Return, from the listing that follows, each line containing the word "voltage".

────────

-- ==== Sys2Proof/Machine/Metering.lean ====
section
/-! DEFINITION. The meter unit: one sample of a slot, its window, peak and energy (sections 5.1 to 5.3), and the supply
channels' output blocks (R100). -/

namespace Sys2Proof.Machine

/-- The latest values of a sample replaced (R90). -/
def Meter.latest (m : Meter) (volt amp : Nat) : Meter :=
  { m with volt := volt, amp := amp, power := powerSample volt amp }

/-- A code at the top of its range makes a sample saturated (R90). -/
def Meter.saturatedNow (m : Meter) : Bool := m.volt == Config.maxCode || m.amp == Config.maxCode

/-- The energy and its rollovers after one more power sample (R96). -/
def addEnergy (m : Meter) : Meter :=
  let e := m.energy + m.power
  if e < Config.span32 then { m with energy := e }
  else { m with energy := e - Config.span32, rollovers := satInc m.rollovers }

/-- The latest sample gathered (R92): sums, saturation mark, count, peak, energy and sample count. -/
def Meter.gather (m : Meter) : Meter :=
  let g := { m with
    count := m.count + 1
    voltSum := m.voltSum + m.volt
    ampSum := m.ampSum + m.amp
    powerSum := m.powerSum + m.power
    saturated := m.saturated || m.saturatedNow
    peak := max m.peak m.power
    samples := (m.samples + 1) % Config.span32 }
  addEnergy g

/-- The end of a window of `n` samples (R93). -/
def Meter.endWindow (m : Meter) (n : Nat) : Meter :=
  { m with
    voltAvg := m.voltSum / n
    ampAvg := m.ampSum / n
    powerAvg := m.powerSum / n
    overRange := m.saturated
    count := 0
    voltSum := 0
    ampSum := 0
    powerSum := 0
    saturated := false }

/-- The length of a window (R89). -/
def windowLength (s : State) : Nat := 2 ^ s.settings.windowExp

/-- Average watts of a power average: truncated for the compliance test, rounded up for the overdraw figure (R94). -/
def averageWatts (powerAvg : Nat) : Nat := powerAvg / 4

def overdrawWatts (powerAvg : Nat) : Nat := divUp powerAvg 4

/-- The compliance limit of an active ceiling (R83). -/
def complianceLimit (c : Nat) : Nat := c + c / 20

/-- Power-good: ten times the main voltage code at least nine times the station input's (R47). -/
def powerGood (volt station : Nat) : Bool := 9 * station ≤ 10 * volt

/-- One sample of an output block (R100). -/
def Supply.gather (p : Supply) (outputCode stationCode scale : Nat) : Supply :=
  { p with blockCount := p.blockCount + 1, blockSum := p.blockSum + outputCode * stationCode * scale }

/-- The end of an output block (R100). -/
def Supply.endBlock (p : Supply) (rated : Nat) : Supply :=
  let w := p.blockSum / 64000
  { p with output := w, loaded := 9 * rated < 10 * w, blockCount := 0, blockSum := 0 }

/-- The state of a supply channel from its conditioned inputs (R101). -/
def Supply.derived (p : Supply) : SupplyState :=
  if !p.present then .absent
  else if !p.good then .failed
  else if p.warned || p.loaded then .degraded
  else .ok

/-- Whether a change of a channel's state is offered a SUPPLY ALARM (R102). -/
def alarmed (before after : SupplyState) : Bool :=
  match before, after with
  | .absent, .ok => true
  | .ok, .absent | .ok, .failed => true
  | .degraded, .absent | .degraded, .ok | .degraded, .failed => true
  | .failed, .ok => true
  | .absent, _ | .ok, _ | .degraded, _ | .failed, _ => false

/-- The latest values of every fitted slot and the station input voltage replaced by a sample (R90). -/
def takeLatest (m : Sample) (s : State) : State :=
  let bay (i : SlotIx) : Bay :=
    if s.bays[i].fitted then
      { s.bays[i] with meter := s.bays[i].meter.latest (voltCode m.volts[i]) (ampCode m.amps[i]) }
    else s.bays[i]
  { s with stationVolt := voltCode m.station, bays := #v[bay 0, bay 1, bay 2, bay 3] }

end Sys2Proof.Machine
end

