-- ==== Sys2Proof/Machine/Ops.lean ====
section
/-! DEFINITION. The shared operations: one event's work and its reports to the neighbour blocks (R66), the recomputation
(R111), shedding, restoration, the settling of held figures and pending settings, the claim decision, and the shape every
command has. -/

namespace Sys2Proof.Machine

/-! ### Work and reports -/

/-- A report of one slot to a neighbour that waits for its turn (R66, R112, R113). The report to the cooling unit waits
for none: what it derives is read by no other (DEDUCED, notes/assumptions/4). -/
inductive Report where
  /-- The slot's new charge, to the budget unit. -/
  | charge (i : SlotIx) (watts : Nat)
  /-- The entry into RUNNING, or the end of an adoption, to the trunk unit. -/
  | entered (i : SlotIx)
  /-- The leaving of RUNNING, to the trunk unit. -/
  | left (i : SlotIx)
  /-- The change of state, to the budget unit's check of the slot's entry. -/
  | check (i : SlotIx)
  /-- The entry into WAIT_POWER: an ADMIT entry is handed. -/
  | admission (i : SlotIx)
  /-- The slot may have held figures or a pending setting to settle. -/
  | settle (i : SlotIx)
  deriving DecidableEq, Repr

/-- An event in the course of its handling: the station as it stands and the reports still to be delivered. -/
structure Work where
  st : State
  reports : List Report
  deriving DecidableEq, Repr

namespace Work

/-- The station changed with no report. -/
def map (f : State → State) (w : Work) : Work := { w with st := f w.st }

/-- Reports added behind those that wait. -/
def emit (rs : List Report) (w : Work) : Work := { w with reports := w.reports ++ rs }

end Work

/-! ### One slot changed -/

/-- A change of the active ceiling of a RUNNING slot queues a cap write and restarts the compliance hold (R64, R80,
R83). -/
def capFollows (now : Nat) (before after : Bay) : Bay :=
  if before.seq.state == .running && after.seq.state == .running && before.activeCeiling != after.activeCeiling then
    { after with link := { after.link.queueCap after.activeCeiling with hold := .running (now + Config.compliancePeriod) } }
  else after

/-- RUNNING with the adopted mark clear: the slot's port lane records run (R166). -/
def Bay.served (b : Bay) : Bool := b.seq.state == .running && !b.seq.adopted

/-- The report of a slot's charge, if it changed. -/
def chargeReport (i : SlotIx) (before after : Bay) : List Report :=
  if before.charge != after.charge then [.charge i after.charge] else []

/-- The report to the cooling unit, if the slot's being powered, its health or its margin changed: its zone is derived
afresh at once, on the slots as they then stand (R66, R78, R148). -/
def coolingReport (i : SlotIx) (before after : Bay) (s : State) : State :=
  if before.powered != after.powered ||
      (before.link.health != after.link.health || before.link.margin != after.link.margin) then slotReport i s else s

/-- The report to the trunk unit. -/
def trunkReport (i : SlotIx) (before after : Bay) : List Report :=
  if !before.served && after.served then [.entered i]
  else if before.seq.state == .running && after.seq.state != .running then [.left i]
  else []

/-- The report of a change of state to the budget unit's check (R112). -/
def checkReport (i : SlotIx) (before after : Bay) : List Report :=
  if before.seq.state != after.seq.state || before.seq.phase != after.seq.phase then [.check i] else []

/-- The ADMIT entry of a slot that entered WAIT_POWER (R45). -/
def admitReport (i : SlotIx) (before after : Bay) : List Report :=
  if before.seq.state != .waitPower && after.seq.state == .waitPower then [.admission i] else []

/-- The settling of what the slot holds for later (R88, R139). -/
def settleReport (i : SlotIx) (after : Bay) : List Report :=
  if after.link.held.isSome || after.seq.pendingOp.isSome then [.settle i] else []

────────

→ **Response to the exercise**:
/-- Power-good: ten times the main voltage code at least nine times the station input's (R47). -/
/-- The latest values of every fitted slot and the station input voltage replaced by a sample (R90). -/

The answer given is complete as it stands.